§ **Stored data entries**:
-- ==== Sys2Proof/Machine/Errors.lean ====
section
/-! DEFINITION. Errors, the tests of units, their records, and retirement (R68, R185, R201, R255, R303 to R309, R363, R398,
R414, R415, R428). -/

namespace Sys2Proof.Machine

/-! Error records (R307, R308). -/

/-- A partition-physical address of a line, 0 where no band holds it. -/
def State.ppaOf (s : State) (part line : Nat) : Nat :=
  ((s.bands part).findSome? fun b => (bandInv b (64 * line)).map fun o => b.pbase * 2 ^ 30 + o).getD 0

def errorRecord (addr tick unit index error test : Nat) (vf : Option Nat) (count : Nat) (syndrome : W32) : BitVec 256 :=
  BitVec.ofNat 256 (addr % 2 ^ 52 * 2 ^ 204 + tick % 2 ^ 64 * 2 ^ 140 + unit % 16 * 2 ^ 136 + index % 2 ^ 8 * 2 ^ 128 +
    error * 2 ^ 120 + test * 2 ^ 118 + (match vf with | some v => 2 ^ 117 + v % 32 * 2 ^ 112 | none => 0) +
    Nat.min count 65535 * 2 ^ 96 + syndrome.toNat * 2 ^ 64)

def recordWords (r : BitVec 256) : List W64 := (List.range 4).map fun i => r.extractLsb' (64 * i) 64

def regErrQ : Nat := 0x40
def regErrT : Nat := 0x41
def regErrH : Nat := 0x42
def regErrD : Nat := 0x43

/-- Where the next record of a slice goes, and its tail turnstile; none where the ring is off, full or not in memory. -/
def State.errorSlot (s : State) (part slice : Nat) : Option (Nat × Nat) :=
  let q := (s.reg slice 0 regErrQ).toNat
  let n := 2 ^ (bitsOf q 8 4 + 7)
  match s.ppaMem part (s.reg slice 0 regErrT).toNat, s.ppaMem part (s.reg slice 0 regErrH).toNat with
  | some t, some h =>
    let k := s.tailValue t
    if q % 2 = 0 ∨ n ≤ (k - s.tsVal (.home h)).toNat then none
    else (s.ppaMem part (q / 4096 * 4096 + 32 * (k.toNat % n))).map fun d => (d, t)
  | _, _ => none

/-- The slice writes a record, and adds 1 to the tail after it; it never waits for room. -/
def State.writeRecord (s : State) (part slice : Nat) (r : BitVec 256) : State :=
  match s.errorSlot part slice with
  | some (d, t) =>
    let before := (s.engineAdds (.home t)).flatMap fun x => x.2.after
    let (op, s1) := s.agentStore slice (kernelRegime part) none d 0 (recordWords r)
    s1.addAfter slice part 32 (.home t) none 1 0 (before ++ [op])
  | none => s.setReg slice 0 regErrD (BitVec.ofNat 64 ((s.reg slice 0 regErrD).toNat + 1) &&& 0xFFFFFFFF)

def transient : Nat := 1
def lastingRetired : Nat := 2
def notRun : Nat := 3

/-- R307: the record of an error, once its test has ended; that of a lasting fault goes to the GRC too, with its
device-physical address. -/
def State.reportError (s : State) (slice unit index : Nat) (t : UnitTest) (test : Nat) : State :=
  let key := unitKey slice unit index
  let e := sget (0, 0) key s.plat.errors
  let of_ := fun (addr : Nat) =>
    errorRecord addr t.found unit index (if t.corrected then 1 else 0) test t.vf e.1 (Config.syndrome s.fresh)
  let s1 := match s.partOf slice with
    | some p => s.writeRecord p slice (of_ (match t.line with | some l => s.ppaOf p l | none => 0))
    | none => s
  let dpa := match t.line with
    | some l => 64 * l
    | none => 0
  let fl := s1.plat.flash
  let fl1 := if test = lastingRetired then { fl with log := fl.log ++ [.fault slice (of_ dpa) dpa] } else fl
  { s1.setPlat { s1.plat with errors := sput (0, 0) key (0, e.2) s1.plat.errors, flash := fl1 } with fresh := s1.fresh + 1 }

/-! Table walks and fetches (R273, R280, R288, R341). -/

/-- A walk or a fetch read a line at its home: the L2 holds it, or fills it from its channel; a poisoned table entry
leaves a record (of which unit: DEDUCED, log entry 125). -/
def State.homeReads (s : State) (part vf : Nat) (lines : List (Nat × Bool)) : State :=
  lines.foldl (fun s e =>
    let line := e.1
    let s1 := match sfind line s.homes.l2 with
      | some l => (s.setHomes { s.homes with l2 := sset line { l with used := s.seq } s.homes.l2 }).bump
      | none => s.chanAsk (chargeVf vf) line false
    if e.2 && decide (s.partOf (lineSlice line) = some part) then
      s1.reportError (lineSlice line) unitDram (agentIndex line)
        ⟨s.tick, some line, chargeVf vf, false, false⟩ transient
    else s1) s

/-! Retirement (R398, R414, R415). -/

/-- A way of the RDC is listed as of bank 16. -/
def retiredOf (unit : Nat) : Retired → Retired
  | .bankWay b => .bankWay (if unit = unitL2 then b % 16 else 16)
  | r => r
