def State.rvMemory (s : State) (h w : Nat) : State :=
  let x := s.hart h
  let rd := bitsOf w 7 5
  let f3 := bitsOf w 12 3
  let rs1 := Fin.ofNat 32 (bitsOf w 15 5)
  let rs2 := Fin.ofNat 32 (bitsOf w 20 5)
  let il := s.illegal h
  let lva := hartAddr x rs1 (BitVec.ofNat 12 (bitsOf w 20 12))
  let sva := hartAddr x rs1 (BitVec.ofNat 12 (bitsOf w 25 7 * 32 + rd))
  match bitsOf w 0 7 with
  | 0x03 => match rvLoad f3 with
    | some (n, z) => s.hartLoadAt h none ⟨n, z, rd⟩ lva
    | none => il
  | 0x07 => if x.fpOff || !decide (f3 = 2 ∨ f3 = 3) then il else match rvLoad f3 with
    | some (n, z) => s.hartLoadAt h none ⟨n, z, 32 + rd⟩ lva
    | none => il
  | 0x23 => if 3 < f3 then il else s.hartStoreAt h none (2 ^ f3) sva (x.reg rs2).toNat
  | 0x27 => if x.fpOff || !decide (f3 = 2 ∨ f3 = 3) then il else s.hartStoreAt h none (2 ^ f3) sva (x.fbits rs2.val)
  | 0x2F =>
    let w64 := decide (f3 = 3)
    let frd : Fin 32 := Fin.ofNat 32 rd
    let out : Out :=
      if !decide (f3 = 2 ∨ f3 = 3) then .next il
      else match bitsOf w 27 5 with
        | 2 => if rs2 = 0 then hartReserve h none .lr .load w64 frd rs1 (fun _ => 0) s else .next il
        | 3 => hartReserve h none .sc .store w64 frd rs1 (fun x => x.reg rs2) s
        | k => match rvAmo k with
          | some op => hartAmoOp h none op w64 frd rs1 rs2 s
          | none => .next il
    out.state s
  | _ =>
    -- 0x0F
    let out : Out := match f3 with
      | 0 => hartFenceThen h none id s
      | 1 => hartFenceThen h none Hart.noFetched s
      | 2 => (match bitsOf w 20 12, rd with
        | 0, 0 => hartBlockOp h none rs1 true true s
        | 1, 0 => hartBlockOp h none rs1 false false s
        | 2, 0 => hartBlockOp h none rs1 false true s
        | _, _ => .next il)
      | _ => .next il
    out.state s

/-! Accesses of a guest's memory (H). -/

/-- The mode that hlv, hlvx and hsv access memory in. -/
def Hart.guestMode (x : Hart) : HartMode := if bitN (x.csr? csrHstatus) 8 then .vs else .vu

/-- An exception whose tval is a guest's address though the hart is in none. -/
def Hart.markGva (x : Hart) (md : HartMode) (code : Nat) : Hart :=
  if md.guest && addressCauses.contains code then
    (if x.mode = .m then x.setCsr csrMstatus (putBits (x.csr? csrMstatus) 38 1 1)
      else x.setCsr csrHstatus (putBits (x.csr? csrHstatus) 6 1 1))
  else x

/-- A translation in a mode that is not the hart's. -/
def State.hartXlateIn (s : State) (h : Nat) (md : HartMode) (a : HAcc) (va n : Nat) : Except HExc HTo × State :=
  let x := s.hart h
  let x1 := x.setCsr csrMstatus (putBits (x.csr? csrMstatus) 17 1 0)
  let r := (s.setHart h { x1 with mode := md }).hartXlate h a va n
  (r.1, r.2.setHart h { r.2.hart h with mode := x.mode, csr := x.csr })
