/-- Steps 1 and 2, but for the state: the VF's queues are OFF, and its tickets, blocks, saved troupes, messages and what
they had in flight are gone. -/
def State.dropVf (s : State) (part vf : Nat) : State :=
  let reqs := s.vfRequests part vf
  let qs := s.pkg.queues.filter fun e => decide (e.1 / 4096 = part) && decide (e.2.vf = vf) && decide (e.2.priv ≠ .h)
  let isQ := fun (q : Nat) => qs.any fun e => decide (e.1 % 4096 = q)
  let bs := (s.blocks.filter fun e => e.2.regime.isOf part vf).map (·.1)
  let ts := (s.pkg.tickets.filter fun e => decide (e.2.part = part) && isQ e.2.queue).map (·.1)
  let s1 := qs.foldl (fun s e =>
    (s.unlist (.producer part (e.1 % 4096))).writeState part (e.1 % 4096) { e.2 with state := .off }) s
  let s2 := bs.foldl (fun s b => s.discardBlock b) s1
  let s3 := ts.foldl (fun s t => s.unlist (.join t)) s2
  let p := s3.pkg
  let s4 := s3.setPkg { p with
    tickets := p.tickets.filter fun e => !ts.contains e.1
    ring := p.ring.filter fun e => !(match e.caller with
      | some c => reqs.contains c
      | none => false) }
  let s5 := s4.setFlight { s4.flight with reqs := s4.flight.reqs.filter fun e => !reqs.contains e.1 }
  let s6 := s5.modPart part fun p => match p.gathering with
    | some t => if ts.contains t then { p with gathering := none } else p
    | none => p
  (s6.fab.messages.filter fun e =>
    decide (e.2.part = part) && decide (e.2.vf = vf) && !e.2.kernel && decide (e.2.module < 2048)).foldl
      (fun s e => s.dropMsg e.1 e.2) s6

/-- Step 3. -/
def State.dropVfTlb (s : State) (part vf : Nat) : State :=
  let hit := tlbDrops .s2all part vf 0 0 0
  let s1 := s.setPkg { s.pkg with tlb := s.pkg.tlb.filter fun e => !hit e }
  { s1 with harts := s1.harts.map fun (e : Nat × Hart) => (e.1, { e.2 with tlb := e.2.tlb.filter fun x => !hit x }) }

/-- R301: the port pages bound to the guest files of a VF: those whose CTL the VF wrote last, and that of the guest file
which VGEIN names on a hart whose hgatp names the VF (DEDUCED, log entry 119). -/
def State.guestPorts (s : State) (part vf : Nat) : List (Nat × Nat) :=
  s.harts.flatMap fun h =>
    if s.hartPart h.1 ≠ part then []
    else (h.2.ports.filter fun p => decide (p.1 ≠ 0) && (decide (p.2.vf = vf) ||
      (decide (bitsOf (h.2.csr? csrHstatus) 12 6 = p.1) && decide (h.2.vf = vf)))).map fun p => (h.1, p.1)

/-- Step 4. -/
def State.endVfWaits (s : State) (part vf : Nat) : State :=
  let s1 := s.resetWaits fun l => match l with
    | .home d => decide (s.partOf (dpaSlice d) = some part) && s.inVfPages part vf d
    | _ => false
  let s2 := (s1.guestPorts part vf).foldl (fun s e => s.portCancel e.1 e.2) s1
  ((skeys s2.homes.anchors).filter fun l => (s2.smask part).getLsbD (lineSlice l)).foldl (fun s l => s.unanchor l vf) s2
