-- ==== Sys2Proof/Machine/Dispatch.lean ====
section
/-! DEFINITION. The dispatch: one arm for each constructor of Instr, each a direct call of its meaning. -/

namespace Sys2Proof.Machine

§ **EXERCISE DETAILS**: Word for word, restate the data above from its first line down to and including the line with "if q % 2 = 0".

§ **OUTPUT FOR THIS TASK**:
-- ==== Sys2Proof/Machine/Errors.lean ====
section
/-! DEFINITION. Errors, the tests of units, their records, and retirement (R68, R185, R201, R255, R303 to R309, R363, R398,
R414, R415, R428). -/

namespace Sys2Proof.Machine

/-! Error records (R307, R308). -/

/-- A partition-physical address of a line, 0 where no band holds it. -/
def State.ppaOf (s : State) (part line : Nat) : Nat :=
  ((s.bands part).findSome? fun b => (bandInv b (64 * line)).map fun o => b.pbase * 2 ^ 30 + o).getD 0

def errorRecord (addr tick unit index error test : Nat) (vf : Option Nat) (count : Nat) (syndrome : W32) : BitVec 256 :=
  BitVec.ofNat 256 (addr % 2 ^ 52 * 2 ^ 204 + tick % 2 ^ 64 * 2 ^ 140 + unit % 16 * 2 ^ 136 + index % 2 ^ 8 * 2 ^ 128 +
    error * 2 ^ 120 + test * 2 ^ 118 + (match vf with | some v => 2 ^ 117 + v % 32 * 2 ^ 112 | none => 0) +
    Nat.min count 65535 * 2 ^ 96 + syndrome.toNat * 2 ^ 64)

def recordWords (r : BitVec 256) : List W64 := (List.range 4).map fun i => r.extractLsb' (64 * i) 64

def regErrQ : Nat := 0x40
def regErrT : Nat := 0x41
def regErrH : Nat := 0x42
def regErrD : Nat := 0x43

/-- Where the next record of a slice goes, and its tail turnstile; none where the ring is off, full or not in memory. -/
def State.errorSlot (s : State) (part slice : Nat) : Option (Nat × Nat) :=
  let q := (s.reg slice 0 regErrQ).toNat
  let n := 2 ^ (bitsOf q 8 4 + 7)
  match s.ppaMem part (s.reg slice 0 regErrT).toNat, s.ppaMem part (s.reg slice 0 regErrH).toNat with
  | some t, some h =>
    let k := s.tailValue t
    if q % 2 = 0 ∨ n ≤ (k - s.tsVal (.home h)).toNat then none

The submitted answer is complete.